### Exercise:
The answer is to be one number: the count of lines in this listing that have the string "hmap".

┄┄┄┄┄┄┄┄┄┄

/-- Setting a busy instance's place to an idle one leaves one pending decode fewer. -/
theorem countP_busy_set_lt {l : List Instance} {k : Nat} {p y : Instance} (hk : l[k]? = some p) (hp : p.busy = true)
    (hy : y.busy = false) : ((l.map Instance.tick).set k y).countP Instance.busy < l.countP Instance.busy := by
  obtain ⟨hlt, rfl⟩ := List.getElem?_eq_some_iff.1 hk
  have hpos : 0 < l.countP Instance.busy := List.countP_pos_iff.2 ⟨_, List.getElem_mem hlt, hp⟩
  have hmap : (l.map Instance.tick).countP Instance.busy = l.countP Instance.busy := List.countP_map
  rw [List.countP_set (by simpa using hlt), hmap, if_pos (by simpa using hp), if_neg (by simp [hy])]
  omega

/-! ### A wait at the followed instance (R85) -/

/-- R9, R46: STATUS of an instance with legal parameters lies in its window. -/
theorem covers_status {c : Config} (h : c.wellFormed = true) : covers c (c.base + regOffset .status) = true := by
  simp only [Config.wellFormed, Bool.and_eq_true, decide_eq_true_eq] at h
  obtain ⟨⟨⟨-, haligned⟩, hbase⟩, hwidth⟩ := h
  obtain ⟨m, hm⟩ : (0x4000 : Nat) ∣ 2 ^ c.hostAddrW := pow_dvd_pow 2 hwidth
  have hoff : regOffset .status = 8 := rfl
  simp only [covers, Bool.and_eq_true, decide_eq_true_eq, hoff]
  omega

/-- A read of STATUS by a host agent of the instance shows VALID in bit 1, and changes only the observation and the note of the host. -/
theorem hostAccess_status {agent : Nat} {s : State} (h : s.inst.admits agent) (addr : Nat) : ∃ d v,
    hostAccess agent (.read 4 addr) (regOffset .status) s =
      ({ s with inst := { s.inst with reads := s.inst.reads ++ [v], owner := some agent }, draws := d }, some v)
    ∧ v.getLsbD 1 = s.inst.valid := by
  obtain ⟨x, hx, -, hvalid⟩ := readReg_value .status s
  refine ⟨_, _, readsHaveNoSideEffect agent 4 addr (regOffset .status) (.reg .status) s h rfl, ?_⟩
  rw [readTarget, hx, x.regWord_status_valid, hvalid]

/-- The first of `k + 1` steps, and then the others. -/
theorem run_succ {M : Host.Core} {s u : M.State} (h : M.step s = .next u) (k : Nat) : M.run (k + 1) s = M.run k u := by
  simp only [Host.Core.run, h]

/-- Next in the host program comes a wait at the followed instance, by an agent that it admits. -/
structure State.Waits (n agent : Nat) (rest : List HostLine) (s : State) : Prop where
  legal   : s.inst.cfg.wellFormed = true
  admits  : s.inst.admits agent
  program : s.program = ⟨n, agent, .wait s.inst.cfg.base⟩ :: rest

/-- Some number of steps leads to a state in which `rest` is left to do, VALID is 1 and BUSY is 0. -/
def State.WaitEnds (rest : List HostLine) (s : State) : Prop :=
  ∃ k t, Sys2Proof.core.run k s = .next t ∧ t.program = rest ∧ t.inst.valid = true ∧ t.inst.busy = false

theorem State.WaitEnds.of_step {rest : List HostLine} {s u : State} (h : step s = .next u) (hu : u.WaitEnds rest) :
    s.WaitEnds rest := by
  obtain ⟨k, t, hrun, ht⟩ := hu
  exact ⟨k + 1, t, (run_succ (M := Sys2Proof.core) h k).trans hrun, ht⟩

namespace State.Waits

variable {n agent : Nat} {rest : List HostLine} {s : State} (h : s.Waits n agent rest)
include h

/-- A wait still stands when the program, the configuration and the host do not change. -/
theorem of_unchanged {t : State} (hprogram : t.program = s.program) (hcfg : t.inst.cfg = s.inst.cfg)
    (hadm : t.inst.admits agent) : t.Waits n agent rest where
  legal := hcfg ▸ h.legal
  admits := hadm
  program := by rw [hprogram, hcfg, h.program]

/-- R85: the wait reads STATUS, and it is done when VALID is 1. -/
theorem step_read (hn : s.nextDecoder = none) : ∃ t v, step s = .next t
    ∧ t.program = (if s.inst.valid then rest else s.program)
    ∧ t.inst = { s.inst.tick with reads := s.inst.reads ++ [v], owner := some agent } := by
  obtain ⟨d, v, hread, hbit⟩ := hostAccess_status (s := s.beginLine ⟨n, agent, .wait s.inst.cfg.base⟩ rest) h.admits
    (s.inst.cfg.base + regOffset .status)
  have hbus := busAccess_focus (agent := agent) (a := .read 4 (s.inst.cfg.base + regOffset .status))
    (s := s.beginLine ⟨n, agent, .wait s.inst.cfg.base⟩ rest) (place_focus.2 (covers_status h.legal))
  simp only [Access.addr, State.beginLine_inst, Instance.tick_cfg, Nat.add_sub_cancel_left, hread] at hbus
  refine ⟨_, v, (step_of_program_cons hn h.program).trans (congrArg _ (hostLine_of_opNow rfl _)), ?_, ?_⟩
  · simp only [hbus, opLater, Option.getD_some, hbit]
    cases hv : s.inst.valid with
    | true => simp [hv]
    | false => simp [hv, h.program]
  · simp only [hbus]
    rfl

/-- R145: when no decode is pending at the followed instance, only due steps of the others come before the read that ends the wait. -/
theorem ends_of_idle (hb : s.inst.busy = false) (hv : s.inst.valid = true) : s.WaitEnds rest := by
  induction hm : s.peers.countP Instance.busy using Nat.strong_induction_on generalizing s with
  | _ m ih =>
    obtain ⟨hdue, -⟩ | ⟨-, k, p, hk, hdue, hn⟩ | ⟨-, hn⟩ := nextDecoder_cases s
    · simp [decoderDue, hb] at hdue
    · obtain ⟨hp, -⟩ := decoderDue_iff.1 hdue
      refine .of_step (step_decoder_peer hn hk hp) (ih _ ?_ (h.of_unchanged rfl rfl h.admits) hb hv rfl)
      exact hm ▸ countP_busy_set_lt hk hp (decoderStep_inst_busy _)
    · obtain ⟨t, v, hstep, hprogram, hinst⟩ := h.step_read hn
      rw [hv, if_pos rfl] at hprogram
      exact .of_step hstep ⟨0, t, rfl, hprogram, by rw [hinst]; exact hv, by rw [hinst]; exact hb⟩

┄┄┄┄┄┄┄┄┄┄

### Worked solution:
2